> **RECORDS SHOWN**

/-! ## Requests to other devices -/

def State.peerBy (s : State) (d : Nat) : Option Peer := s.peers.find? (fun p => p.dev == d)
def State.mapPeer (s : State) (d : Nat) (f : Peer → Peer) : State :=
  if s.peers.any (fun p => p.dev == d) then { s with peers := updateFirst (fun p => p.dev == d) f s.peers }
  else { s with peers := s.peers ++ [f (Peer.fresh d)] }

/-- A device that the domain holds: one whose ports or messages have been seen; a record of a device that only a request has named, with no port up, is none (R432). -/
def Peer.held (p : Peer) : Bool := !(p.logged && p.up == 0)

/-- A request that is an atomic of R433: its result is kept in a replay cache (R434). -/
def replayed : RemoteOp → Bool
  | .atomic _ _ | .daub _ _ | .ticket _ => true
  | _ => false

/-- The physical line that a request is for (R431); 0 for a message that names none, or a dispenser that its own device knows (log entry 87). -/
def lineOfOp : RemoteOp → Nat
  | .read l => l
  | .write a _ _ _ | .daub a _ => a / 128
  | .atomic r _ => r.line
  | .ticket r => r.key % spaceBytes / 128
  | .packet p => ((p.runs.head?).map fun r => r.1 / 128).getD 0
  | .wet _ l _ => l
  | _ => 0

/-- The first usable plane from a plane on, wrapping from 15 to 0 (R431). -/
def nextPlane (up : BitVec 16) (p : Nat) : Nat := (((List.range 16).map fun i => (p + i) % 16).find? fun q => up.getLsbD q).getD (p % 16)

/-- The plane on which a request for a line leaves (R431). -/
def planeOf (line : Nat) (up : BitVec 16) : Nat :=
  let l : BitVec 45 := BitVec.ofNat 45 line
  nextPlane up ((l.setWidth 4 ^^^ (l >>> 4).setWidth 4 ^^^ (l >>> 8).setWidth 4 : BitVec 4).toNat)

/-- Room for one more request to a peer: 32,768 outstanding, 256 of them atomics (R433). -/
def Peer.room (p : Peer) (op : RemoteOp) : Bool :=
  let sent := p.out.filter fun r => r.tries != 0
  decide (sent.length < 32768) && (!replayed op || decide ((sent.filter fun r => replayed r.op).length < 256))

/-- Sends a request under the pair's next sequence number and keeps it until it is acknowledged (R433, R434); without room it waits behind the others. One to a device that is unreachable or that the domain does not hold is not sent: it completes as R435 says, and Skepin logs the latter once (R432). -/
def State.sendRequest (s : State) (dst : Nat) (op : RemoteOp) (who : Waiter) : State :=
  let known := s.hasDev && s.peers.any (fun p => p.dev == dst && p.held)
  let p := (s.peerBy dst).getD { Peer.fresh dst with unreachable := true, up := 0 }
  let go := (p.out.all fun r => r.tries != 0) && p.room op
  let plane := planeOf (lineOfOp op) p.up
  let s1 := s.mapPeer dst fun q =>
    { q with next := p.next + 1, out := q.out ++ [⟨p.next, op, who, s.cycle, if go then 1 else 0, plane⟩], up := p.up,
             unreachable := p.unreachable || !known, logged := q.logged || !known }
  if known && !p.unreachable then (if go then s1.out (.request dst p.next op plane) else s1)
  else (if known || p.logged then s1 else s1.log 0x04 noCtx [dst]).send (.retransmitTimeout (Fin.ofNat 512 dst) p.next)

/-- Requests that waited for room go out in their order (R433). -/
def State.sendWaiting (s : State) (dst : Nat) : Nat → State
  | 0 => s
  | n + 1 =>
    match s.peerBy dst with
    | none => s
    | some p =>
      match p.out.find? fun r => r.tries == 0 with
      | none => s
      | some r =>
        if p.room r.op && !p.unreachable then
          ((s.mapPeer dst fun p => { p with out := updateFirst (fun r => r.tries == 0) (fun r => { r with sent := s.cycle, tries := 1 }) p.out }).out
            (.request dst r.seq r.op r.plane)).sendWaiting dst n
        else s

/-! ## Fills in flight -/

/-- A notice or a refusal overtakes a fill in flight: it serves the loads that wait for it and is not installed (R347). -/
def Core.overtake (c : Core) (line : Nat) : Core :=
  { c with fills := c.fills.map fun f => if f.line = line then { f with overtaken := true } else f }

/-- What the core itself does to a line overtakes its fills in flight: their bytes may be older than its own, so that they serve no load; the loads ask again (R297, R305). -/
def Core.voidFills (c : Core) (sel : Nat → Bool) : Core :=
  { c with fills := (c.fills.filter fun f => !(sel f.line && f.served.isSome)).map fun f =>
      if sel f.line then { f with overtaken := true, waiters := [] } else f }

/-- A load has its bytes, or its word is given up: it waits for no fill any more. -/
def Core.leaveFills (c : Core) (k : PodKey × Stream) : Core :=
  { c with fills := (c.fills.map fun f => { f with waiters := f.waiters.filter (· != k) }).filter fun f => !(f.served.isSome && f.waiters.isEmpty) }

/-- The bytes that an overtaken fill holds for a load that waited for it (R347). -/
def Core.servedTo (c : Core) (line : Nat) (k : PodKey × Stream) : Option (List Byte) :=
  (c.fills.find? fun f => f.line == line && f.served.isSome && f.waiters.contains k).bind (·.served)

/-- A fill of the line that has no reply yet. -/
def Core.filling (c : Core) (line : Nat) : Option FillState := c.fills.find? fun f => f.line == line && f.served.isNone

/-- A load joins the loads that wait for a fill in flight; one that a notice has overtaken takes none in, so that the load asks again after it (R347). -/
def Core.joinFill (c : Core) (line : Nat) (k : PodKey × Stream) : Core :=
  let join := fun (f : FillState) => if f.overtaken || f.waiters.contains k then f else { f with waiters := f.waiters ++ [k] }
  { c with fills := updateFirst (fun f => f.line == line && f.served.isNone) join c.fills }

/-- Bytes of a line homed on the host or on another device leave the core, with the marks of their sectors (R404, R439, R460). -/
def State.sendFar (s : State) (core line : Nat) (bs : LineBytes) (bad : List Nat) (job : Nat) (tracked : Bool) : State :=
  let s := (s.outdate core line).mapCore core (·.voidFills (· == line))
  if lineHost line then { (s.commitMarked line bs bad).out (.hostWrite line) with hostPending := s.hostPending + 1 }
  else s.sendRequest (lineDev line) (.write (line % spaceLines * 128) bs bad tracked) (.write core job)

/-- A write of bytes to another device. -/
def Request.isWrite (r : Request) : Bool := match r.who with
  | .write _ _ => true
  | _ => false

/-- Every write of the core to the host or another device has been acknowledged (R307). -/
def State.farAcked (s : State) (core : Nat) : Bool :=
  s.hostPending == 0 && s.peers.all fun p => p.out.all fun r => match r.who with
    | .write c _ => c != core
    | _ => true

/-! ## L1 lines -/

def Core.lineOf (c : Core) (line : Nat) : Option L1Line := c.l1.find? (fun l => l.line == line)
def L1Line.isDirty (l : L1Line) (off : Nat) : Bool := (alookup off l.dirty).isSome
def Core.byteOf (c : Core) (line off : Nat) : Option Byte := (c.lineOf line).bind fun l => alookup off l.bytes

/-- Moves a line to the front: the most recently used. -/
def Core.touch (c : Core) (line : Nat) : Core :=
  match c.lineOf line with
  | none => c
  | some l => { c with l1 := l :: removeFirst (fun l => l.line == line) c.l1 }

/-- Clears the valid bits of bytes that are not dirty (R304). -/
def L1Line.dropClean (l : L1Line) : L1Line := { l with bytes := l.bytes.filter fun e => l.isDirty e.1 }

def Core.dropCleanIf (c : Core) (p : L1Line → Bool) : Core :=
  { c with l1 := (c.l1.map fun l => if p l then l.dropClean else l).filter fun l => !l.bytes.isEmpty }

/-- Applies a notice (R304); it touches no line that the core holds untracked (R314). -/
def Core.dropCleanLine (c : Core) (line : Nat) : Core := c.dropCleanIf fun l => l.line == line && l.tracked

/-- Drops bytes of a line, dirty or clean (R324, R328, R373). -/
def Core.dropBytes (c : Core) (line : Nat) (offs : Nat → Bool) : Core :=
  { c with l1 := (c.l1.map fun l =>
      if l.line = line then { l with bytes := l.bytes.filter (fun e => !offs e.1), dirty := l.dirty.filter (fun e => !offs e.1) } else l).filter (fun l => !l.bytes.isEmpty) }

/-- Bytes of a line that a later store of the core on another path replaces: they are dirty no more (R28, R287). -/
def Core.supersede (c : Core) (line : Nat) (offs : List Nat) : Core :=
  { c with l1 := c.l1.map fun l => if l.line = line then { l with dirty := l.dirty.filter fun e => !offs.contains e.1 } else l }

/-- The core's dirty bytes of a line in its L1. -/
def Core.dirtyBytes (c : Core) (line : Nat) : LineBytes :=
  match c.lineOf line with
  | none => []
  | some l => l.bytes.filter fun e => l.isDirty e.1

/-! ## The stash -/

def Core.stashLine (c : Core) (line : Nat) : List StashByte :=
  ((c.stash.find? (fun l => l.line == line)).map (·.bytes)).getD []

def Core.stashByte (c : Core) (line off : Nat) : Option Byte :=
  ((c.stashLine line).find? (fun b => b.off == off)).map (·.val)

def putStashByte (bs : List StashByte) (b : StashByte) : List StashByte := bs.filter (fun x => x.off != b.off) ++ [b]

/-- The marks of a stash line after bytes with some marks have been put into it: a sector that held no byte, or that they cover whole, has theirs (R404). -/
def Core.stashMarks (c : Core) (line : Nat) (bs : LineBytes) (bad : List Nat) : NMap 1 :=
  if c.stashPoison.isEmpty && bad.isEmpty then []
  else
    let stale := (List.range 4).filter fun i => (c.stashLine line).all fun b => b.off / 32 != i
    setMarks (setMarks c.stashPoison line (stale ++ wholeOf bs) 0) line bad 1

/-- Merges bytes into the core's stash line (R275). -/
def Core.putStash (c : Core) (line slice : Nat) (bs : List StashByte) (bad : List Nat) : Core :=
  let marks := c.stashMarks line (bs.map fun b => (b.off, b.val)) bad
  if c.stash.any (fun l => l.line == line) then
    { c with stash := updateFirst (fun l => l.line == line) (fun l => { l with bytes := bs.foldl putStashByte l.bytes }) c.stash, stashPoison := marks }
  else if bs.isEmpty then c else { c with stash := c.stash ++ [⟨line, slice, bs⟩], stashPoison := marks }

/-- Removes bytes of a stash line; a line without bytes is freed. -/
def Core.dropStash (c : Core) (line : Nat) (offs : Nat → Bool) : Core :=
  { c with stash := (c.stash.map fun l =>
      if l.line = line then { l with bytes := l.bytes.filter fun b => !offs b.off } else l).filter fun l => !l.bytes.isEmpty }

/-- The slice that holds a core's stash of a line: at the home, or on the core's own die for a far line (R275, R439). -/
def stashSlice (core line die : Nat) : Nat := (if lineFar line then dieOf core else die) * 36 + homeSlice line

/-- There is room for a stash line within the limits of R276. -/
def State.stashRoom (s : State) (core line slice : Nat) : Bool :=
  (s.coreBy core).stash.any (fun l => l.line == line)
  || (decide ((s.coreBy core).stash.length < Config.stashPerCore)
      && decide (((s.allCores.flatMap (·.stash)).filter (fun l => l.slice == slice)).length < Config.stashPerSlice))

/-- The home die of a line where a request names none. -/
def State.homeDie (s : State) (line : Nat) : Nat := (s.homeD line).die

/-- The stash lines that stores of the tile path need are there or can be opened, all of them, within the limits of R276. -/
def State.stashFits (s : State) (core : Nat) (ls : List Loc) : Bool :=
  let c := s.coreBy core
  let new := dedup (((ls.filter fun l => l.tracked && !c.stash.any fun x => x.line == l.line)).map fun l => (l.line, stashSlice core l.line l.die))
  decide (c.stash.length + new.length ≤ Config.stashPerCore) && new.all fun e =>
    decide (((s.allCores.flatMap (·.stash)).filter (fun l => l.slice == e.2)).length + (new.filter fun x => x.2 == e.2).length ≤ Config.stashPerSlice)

> **WORK REQUEST**
Taking the entries above, write out exactly the lines starting with the line containing "match s.peerBy dst with" and going on through the line containing "if p.room r.op && !p.unreachable then", both included, and nothing else.

> **ANSWER TO THIS TASK**
    match s.peerBy dst with
    | none => s
    | some p =>
      match p.out.find? fun r => r.tries == 0 with
      | none => s
      | some r =>
        if p.room r.op && !p.unreachable then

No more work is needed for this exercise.